Hi joseph here sent pm .thank you joseph


----------



## SCBigBuckHunter (May 26, 2007)

Email sent.

Thanks


----------



## solocams (May 12, 2006)

*ttt for superior grips*

ttt for superior grips thanks joseph


----------



## mjgonehunting (Mar 5, 2007)

I hope you add Mathews grips soon too!
Love to try them out,and represent you at the Worlds this year!


----------



## smurphy (Feb 22, 2007)

Superior Grips will be going over the apps. soon we will contact you either way. thanks to everyone that applied


----------



## wsbark01 (Feb 26, 2009)

*Thank You*

For the opportunity!!!:shade:


----------



## blasterak (Aug 21, 2008)

Look forward to hearing from you, I'll have to order up a set whether I get in the staff or not, they look like great grips. :thumbs_up


----------



## wsbark01 (Feb 26, 2009)

*Bump*

For some killer grips!!


----------



## gill1 (Jan 20, 2009)

Received an e-mail saying I made the staff anyone else hear back yet?


----------



## teabags (Apr 18, 2009)

smurphy said:


> *Superior Grips Staff Shooter Openings*
> 
> We will be add more Staff Shooters when we start making other bow manufacturers’ grips.

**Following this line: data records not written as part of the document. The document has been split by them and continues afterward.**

/-! ## Every command -/

theorem answersNext_exec {c : Instr} (hc : c ≠ .powerOnReset) : s.AnswersNext (exec c s) := by
  cases c with
  | powerOnReset => exact absurd rfl hc
  | pinReset t => exact answersNext_execPinReset t
  | pinResetEnd t => exact answersNext_execPinResetEnd t
  | alloffAssertion t => exact answersNext_execAlloffAssertion t
  | alloffRelease t => exact answersNext_execAlloffRelease t
  | zeroCrossEdge t line level => exact answersNext_execZeroCrossEdge t line level
  | acquisitionTimeout t line => exact answersNext_execAcquisitionTimeout t line
  | acceptanceWindowClose t line => exact answersNext_takes fun v => v.moveTracker_clock line _
  | pulseDue t => exact answersNext_execPulseDue t
  | pulseEnd t load => exact answersNext_execPulseEnd t load
  | latestStartPassed t load => exact answersNext_execLatestStartPassed t load
  | heldDriveStart t load => exact answersNext_execHeldDriveStart t load
  | heldDriveEnd t load level => exact answersNext_execHeldDriveEnd t load level
  | postFiringCheck t load level => exact answersNext_execPostFiringCheck t load level
  | quietSample t line levels => exact answersNext_execQuietSample t line levels
  | holdExpiry t slot => exact answersNext_execHoldExpiry t slot
  | poll t => exact answersNext_execPoll t
  | replyWindowClose t => exact answersNext_execReplyWindowClose t
  | idle t frame => exact answersNext_reply handlesClock_idle
  | raiseStart t frame => exact answersNext_reply handlesClock_raise
  | lowerStart t frame => exact answersNext_reply handlesClock_lower
  | holdStop t frame => exact answersNext_reply handlesClock_holdStop
  | off t frame => exact answersNext_reply handlesClock_off
  | replyNotValid t frame => exact answersNext_execReplyNotValid t frame
  | commandWrite t csFell frame =>
    exact answersNext_transaction t (·.portTakes csFell) fun v =>
      let w : CommandUnit := { v.port with sdo := sdoHigh frame.length }
      if frame = [] then w else w.takeFrame frame
  | responseRead t csFell clocked =>
    exact answersNext_transaction t (·.portTakes csFell) (·.port.read clocked)
  | transactionIgnored t csFell bytes =>
    exact answersNext_transaction t (·.portTakes csFell) fun v =>
      { v.port with sdo := sdoHigh (bytes.length - 1) }
  | unknownCommand t => exact answersNext_execUnknownCommand t
  | frameNotIntact t => exact answersNext_execFrameNotIntact t
  | configureLines t =>
    exact answersNext_runs configureLines (fun _ => rfl) fun p _ => bodyClock_configureLines p
  | disableLoad t => exact answersNext_runs disableLoad (fun _ => rfl) fun p _ => bodyClock_disableLoad p
  | commit t => exact answersNext_runs Machine.commit (fun _ => rfl) fun p _ => bodyClock_commit p
  | configureLink t =>
    exact answersNext_runs configureLink (fun _ => rfl) fun p _ => bodyClock_configureLink p
  | enrollStation t =>
    exact answersNext_runs enrollStation (fun _ => rfl) fun p _ => bodyClock_enrollStation p
  | removeStation t =>
    exact answersNext_runs removeStation (fun _ => rfl) fun p _ => bodyClock_removeStation p
  | readLine t => exact answersNext_runs readLine (fun _ => rfl) fun _ _ => .bind fun _ => .ok rfl
  | defineLoad t =>
    exact answersNext_runs defineLoad (fun _ => rfl) fun _ _ =>
      .bind fun _ => .bind fun _ => .bind fun _ => .ok rfl
  | enableLoad t =>
    exact answersNext_runs enableLoad (fun _ => rfl) fun _ _ =>
      .bind fun _ => .bind fun _ => .bind fun _ => .ok rfl
  | releaseLoad t =>
    exact answersNext_runs releaseLoad (fun _ => rfl) fun _ _ =>
      .bind fun _ => .bind fun _ => .bind fun _ => .ok rfl
  | setLevel t =>
    exact answersNext_runs setLevel (fun _ => rfl) fun _ _ =>
      .bind fun _ => .bind fun _ => .bind fun _ => .bind fun _ => .ok rfl
  | setLock t =>
    exact answersNext_runs setLock (fun _ => rfl) fun _ _ =>
      .bind fun _ => .bind fun _ => .bind fun _ => .ok rfl
  | clearFault t =>
    exact answersNext_runs clearFault (fun _ => rfl) fun _ _ => .bind fun _ => .bind fun _ => .ok rfl
  | readLoad t => exact answersNext_runs readLoad (fun _ => rfl) fun _ _ => .bind fun _ => .ok rfl
  | stageLoad t =>
    exact answersNext_runs stageLoad (fun _ => rfl) fun _ _ =>
      .bind fun _ => .bind fun _ => .bind fun _ => .bind fun _ => .ok rfl
  | discardStaged t =>
    exact answersNext_runs discardStaged (fun _ => rfl) fun _ _ =>
      .bind fun _ => .bind fun _ => .bind fun _ => .ok rfl
  | readCommit t => exact answersNext_runs readCommit (fun _ => rfl) fun _ _ => .ok rfl
  | writeScene t =>
    exact answersNext_runs writeScene (fun _ => rfl) fun _ _ =>
      .bind fun _ => .bind fun _ => .bind fun _ => .ok rfl
  | deleteScene t =>
    exact answersNext_runs deleteScene (fun _ => rfl) fun _ _ => .bind fun _ => .bind fun _ => .ok rfl
  | readScene t => exact answersNext_runs readScene (fun _ => rfl) fun _ _ => .bind fun _ => .ok rfl
  | recallScene t =>
    exact answersNext_runs Machine.recallScene (fun _ => rfl) fun _ _ =>
      .bind fun _ => .bind fun _ => .bind fun _ => .bind fun _ => .ok rfl
  | readPool t => exact answersNext_runs readPool (fun _ => rfl) fun _ _ => .ok rfl
  | readStation t => exact answersNext_runs readStation (fun _ => rfl) fun _ _ => .bind fun _ => .ok rfl
  | readSummary t => exact answersNext_runs readSummary (fun _ => rfl) fun _ _ => .ok rfl
  | readEvents t => exact answersNext_runs readEvents (fun _ => rfl) fun _ _ => .bind fun _ => .ok rfl
  | setEventMask t => exact answersNext_runs setEventMask (fun _ => rfl) fun _ _ => .bind fun _ => .ok rfl
  | allOff t => exact answersNext_runs Machine.allOff (fun _ => rfl) fun _ _ => .ok rfl
  | identify t => exact answersNext_runs identify (fun _ => rfl) fun _ _ => .ok rfl
  | restart t => exact answersNext_runs restart (fun _ => rfl) fun _ _ => .ok rfl
  | _ =>
    -- The RECALL row: its constructor is named by a word that Mathlib reserves.
    exact answersNext_reply handlesClock_recall

/-- Power-on reset answers too, with the queue as it was; the timebase it sets to 0 (log 5). -/
theorem execPowerOnReset_next (s : State) : ∃ u, execPowerOnReset s = .next u ∧ u.pending = s.pending := by
  refine ⟨_, rfl, ?_⟩
  split <;> rfl

end State

/-- Settles O1: it is the equation of `step` on a queue with a front. -/
theorem stepTakesFrontOfQueue : Obligations.StepTakesFrontOfQueue := fun _ _ _ => rfl

/-- Settles O2: power-on reset apart, a command moves the timebase to its instant at most, and what it then
does moves neither timebase nor queue. -/
theorem everyCommandAnswersNext : Obligations.EveryCommandAnswersNext := by
  intro c s
  by_cases hc : c = .powerOnReset
  · subst hc
    obtain ⟨u, hu, hqueue⟩ := s.execPowerOnReset_next
    exact ⟨u, hu, hqueue, fun hne => absurd rfl hne⟩
  · obtain ⟨u, hu, hqueue, hnow⟩ := State.answersNext_exec hc
    exact ⟨u, hu, hqueue, fun _ => hnow⟩

end Sys2Proof.Machine
end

Do you know when this maybe?
And if you will be producing any to suit Elite Archery bows?


----------



## blasterak (Aug 21, 2008)

I heard back, didn't make it, but I thank you guys for even considering me. Great people there! Maybe in the future I can join your team


----------



## pinwheeled (Apr 27, 2008)

I got the good news yesterday also


----------



## smurphy (Feb 22, 2007)

ttt


----------



## Kendall Archery (Mar 15, 2008)

Haven't heard back yet one way or the other, hopefully soon


----------



## gill1 (Jan 20, 2009)

ttt


----------



## smurphysgirl (Mar 6, 2007)

Thank you for the many applications received...all applicants have been contacted by email.

Congrats to the newest 
2009 Superior Grips Staff members

Ryan C... Hunt4Jesus
Dave S... BowTechDave
Gilbert E...Gill1
Scott F...Pinwheeled
Nick K... dominator1


----------



## pinwheeled (Apr 27, 2008)

The grips are great. They fit me like a glove. I have them on my new Brig and will be putting them on my other diamonds. The thumb shelf is perfect. I get the perfect grip everytime. 

Scott F.


----------